Start of Material to process
-- ==== Sys2Proof/Machine/Ops.lean ====
section
/-! DEFINITION. The shared operations: memory, completion of an instruction, the register operations the
meanings are lines over, CSR access, trap entry and return, the timer, reset, fetch, and the step of
60_exceptions.md R348 with the dispatch as an argument. -/

namespace Sys2Proof.Machine

/-! ### Memory (20_memory.md R80 to R85, R100) -/

/-- What an address that is not listed reads as, where the host supplied no byte (MEM_INIT). DESIGN
CHOICE 0x00, unsafe (notes/assumptions/4.md). -/
def initByte : Byte := 0

/-- The byte listed for an address. -/
def lookupByte : Memory → Nat → Byte
  | [], _ => initByte
  | (k, b) :: rest, a => if k = a then b else lookupByte rest a

/-- Put a byte for an address, keeping the canonical form. -/
def insertByte : Memory → Nat → Byte → Memory
  | [], a, v => if v = initByte then [] else [(a, v)]
  | (k, b) :: rest, a, v =>
    if a < k then (if v = initByte then (k, b) :: rest else (a, v) :: (k, b) :: rest)
    else if a = k then (if v = initByte then rest else (k, v) :: rest)
    else (k, b) :: insertByte rest a v

/-- The canonical form of a memory whose addresses start at `lo` or above. -/
def wfFrom : Nat → Memory → Bool
  | _, [] => true
  | lo, (k, b) :: rest => decide (lo ≤ k) && decide (k < 65536) && (b != initByte) && wfFrom (k + 1) rest

/-- Addresses strictly rising and below 65 536, and no byte equal to `initByte`. -/
def Memory.wf (m : Memory) : Bool := wfFrom 0 m

/-- `MemRead(addr, 1)` (20_memory.md R84). -/
def Memory.read (m : Memory) (a : Half) : Byte := lookupByte m a.toNat

/-- `MemWrite(addr, 1, v)` (20_memory.md R85). -/
def Memory.write (m : Memory) (a : Half) (v : Byte) : Memory := insertByte m a.toNat v

/-- `MemRead(addr, 2)`: little-endian, the second address wraps (20_memory.md R84, R100). -/
def Memory.read16 (m : Memory) (a : Half) : Half := (m.read (a + 1) ++ m.read a : BitVec 16)

/-- Bits 7:0 of a 16-bit value. -/
def lowByte (v : Half) : Byte := v.extractLsb' 0 8

/-- Bits 15:8 of a 16-bit value. -/
def highByte (v : Half) : Byte := v.extractLsb' 8 8

/-- `MemWrite(addr, 2, v)`: the lower address first (20_memory.md R85). -/
def Memory.write16 (m : Memory) (a : Half) (v : Half) : Memory :=
  (m.write a (lowByte v)).write (a + 1) (highByte v)

/-- Write bytes at ascending addresses. -/
def Memory.writeBytes (m : Memory) (a : Half) : List Byte → Memory
  | [] => m
  | b :: rest => Memory.writeBytes (m.write a b) (a + 1) rest

/-! ### Completion (40_arithmetic.md, opening section) -/

/-- The completion of every instruction but XOP and CMP: XOPP, CMPP and Z are cleared
(30_encoding.md R115, 10_state.md R36, R37). -/
def complete (s : State) : State := { s with xopp := false, cmpp := false, z := false }

/-- Run a meaning in the link mode in force. With CFG.W = 0b11 and no MAD profile no behaviour is defined
(10_state.md R33, 93_implementation_defined.md U3). DEDUCED, safe (notes/assumptions/12.md). -/
def inMode (s : State) (f : LinkMode → State) : Host.Outcome State Fault Refusal :=
  match s.linkMode with
  | none => .refused .reservedLinkMode
  | some m => .next (f m)

/-- The effect of NV_RULE at the end of an ALU instruction: none by default, since such an instruction has
written N and V, or left them, as its own rule says; under the conservative alternative both take any
value (93_implementation_defined.md U7). Which instructions are ALU instructions is DEDUCED, unsafe off
the default (notes/assumptions/2.md). -/
def State.applyNvRule (s : State) : State :=
  match s.par.nvRule with
  | .arithmetic => s
  | .anyAfterAlu => { s with n := Config.freeN s.draws, v := Config.freeV s.draws, draws := s.draws + 1 }

/-! ### Arithmetic, logic, bits (files 40 to 42) -/

/-- Write a sum or a difference: A, C, N and V (40_arithmetic.md R150). -/
def State.setArith (s : State) (m : LinkMode) (r : AluResult) : State :=
  { s with acc := putLow (width m) s.acc r.value, c := r.carry, n := r.negative, v := r.overflow }

/-- Write the result of a logic instruction: A only (41_logical.md R170). -/
def State.setLogic (s : State) (m : LinkMode) (v : Nat) : State := (s.setActive m v).applyNvRule

/-- Write the result of a bit test: C only (42_bit_manipulation.md R192). -/
def State.setCarry (s : State) (b : Bool) : State := State.applyNvRule { s with c := b }

/-- ADD with second operand `b` (40_arithmetic.md R151). -/
def opAdd (m : LinkMode) (b : Nat) (s : State) : State :=
  (s.setArith m (addResult (width m) (s.active m) b s.carryIn)).applyNvRule

/-- SUB with second operand `b` (40_arithmetic.md R152). -/
def opSub (m : LinkMode) (b : Nat) (s : State) : State :=
  (s.setArith m (subResult (width m) (s.active m) b s.borrowIn)).applyNvRule

/-- INC: the carry input is 0 (40_arithmetic.md R153). -/
def opInc (m : LinkMode) (s : State) : State :=
  (s.setArith m (addResult (width m) (s.active m) 1 0)).applyNvRule

/-- DEC: the borrow input is 0 (40_arithmetic.md R154). -/
def opDec (m : LinkMode) (s : State) : State :=
  (s.setArith m (subResult (width m) (s.active m) 1 0)).applyNvRule

/-- AND with second operand `b` (41_logical.md R170). -/
def opAnd (m : LinkMode) (b : Nat) (s : State) : State := s.setLogic m (s.active m &&& b)

/-- OR with second operand `b` (41_logical.md R172). -/
def opOr (m : LinkMode) (b : Nat) (s : State) : State := s.setLogic m (s.active m ||| b)

/-- XOR with second operand `b` (41_logical.md R173). -/
def opXor (m : LinkMode) (b : Nat) (s : State) : State := s.setLogic m (s.active m ^^^ b)

/-- INV: the complement of `Wb` bits (41_logical.md R171). -/
def opInv (m : LinkMode) (s : State) : State := s.setLogic m (2 ^ width m - 1 - s.active m)

/-- SHL: C is the bit expelled at the active width (42_bit_manipulation.md R190). -/
def opShl (m : LinkMode) (s : State) : State :=
  (s.setActive m (s.active m * 2)).setCarry (signBit (width m) (s.active m))

/-- SHR: C is bit 0, the vacated bit is 0 (42_bit_manipulation.md R191). -/
def opShr (m : LinkMode) (s : State) : State :=
  (s.setActive m (s.active m / 2)).setCarry (decide (s.active m % 2 = 1))

/-- BTST: C is the bit of the full ACC at index `idx` (42_bit_manipulation.md R192). -/
def opBtst (idx : Nibble) (s : State) : State := s.setCarry (s.acc.getLsbD idx.toNat)

/-- TST: C says whether `A & mask` is non-zero (42_bit_manipulation.md R193). -/
def opTst (m : LinkMode) (mask : Nat) (s : State) : State :=
  s.setCarry (decide (s.active m &&& mask ≠ 0))

/-! ### Control flow and structure (files 43, 44) -/

/-- A conditional branch relative to PC_next; not taken, the fetch position stays (43_control_flow.md
R210). -/
def opBranch {k : Nat} (cond : Bool) (imm : BitVec k) (s : State) : State :=
  if cond then s.jumpTo (s.pcNext + s.branchOffset imm) else s

/-- The condition of BEQz: Z after a CMP, else whether A is zero (43_control_flow.md R211). -/
def State.beqCond (s : State) (m : LinkMode) : Bool :=
  if s.cmpp then s.z else decide (s.active m = 0)

/-- CMP: the flags of `A - S`; sets CMPP and writes Z, and is exempt from their clearing
(44_structural.md R230). -/
def opCmp (m : LinkMode) (s : State) : State :=
  State.applyNvRule { s with
    c := (subResult (width m) (s.active m) (s.source m) 0).carry
    n := (subResult (width m) (s.active m) (s.source m) 0).negative
    v := (subResult (width m) (s.active m) (s.source m) 0).overflow
    z := decide (s.active m = s.source m)
    cmpp := true
    xopp := false }

/-- XOP: exempt from the clearing of XOPP (44_structural.md R245). -/
def opXop (s : State) : State := { s with xopp := true, cmpp := false, z := false }

/-- SS: exchange A with S (44_structural.md R240). -/
def opSwapSource (m : LinkMode) (s : State) : State :=
  { s with
    acc := putLow (width m) s.acc (s.source m)
    rs0 := putLow (width m) s.rs0 (s.active m) }

/-- The reserved opcodes: a no-op, or a refusal where the parameter RSV_BEHAVIOUR is `refuse`
(44_structural.md R247, 93_implementation_defined.md U1). `keep` says that the source itself calls the
encoding a NOP on this core. The default no-op is a DESIGN CHOICE, unsafe (notes/assumptions/11.md). -/
def opReserved (keep : Bool) (s : State) : Host.Outcome State Fault Refusal :=
  match s.linkMode with
  | none => .refused .reservedLinkMode
  | some _ =>
    if s.par.rsvBehaviour = .refuse ∧ keep = false then .refused .reservedOpcode
    else .next (complete s)

/-! ### XMEM (45_xmem.md) -/

/-- The value a load brings into A: two bytes at width 16, else one byte, of which UL keeps the low nibble
when it is written to A (45_xmem.md R261). -/
def loadValue (m : LinkMode) (a : Half) (s : State) : Nat :=
  if width m = 16 then (s.mem.read16 a).toNat else (s.mem.read a).toNat

/-- The memory after a store of A: two bytes, one byte, or (UL) the low nibble of one byte
(45_xmem.md R262). -/
def storeMem (m : LinkMode) (a : Half) (s : State) : Memory :=
  match m with
  | .ul => s.mem.write a (highNibble (s.mem.read a) ++ lowNibble (lowByte s.acc) : BitVec 8)
  | .lk8 => s.mem.write a (lowByte s.acc)
  | .lk16 => s.mem.write16 a s.acc
  | .spe => s.mem.write16 a s.acc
End of Material to process
Going down the listing above, begin printing at the line with "Z are cleared" and finish with the line with "n := Config.freeN", exactly as they appear.

> [Output for this exercise]:
/-- The completion of every instruction but XOP and CMP: XOPP, CMPP and Z are cleared
(30_encoding.md R115, 10_state.md R36, R37). -/
def complete (s : State) : State := { s with xopp := false, cmpp := false, z := false }

/-- Run a meaning in the link mode in force. With CFG.W = 0b11 and no MAD profile no behaviour is defined
(10_state.md R33, 93_implementation_defined.md U3). DEDUCED, safe (notes/assumptions/12.md). -/
def inMode (s : State) (f : LinkMode → State) : Host.Outcome State Fault Refusal :=
  match s.linkMode with
  | none => .refused .reservedLinkMode
  | some m => .next (f m)

/-- The effect of NV_RULE at the end of an ALU instruction: none by default, since such an instruction has
written N and V, or left them, as its own rule says; under the conservative alternative both take any
value (93_implementation_defined.md U7). Which instructions are ALU instructions is DEDUCED, unsafe off
the default (notes/assumptions/2.md). -/
def State.applyNvRule (s : State) : State :=
  match s.par.nvRule with
  | .arithmetic => s
  | .anyAfterAlu => { s with n := Config.freeN s.draws, v := Config.freeV s.draws, draws := s.draws + 1 }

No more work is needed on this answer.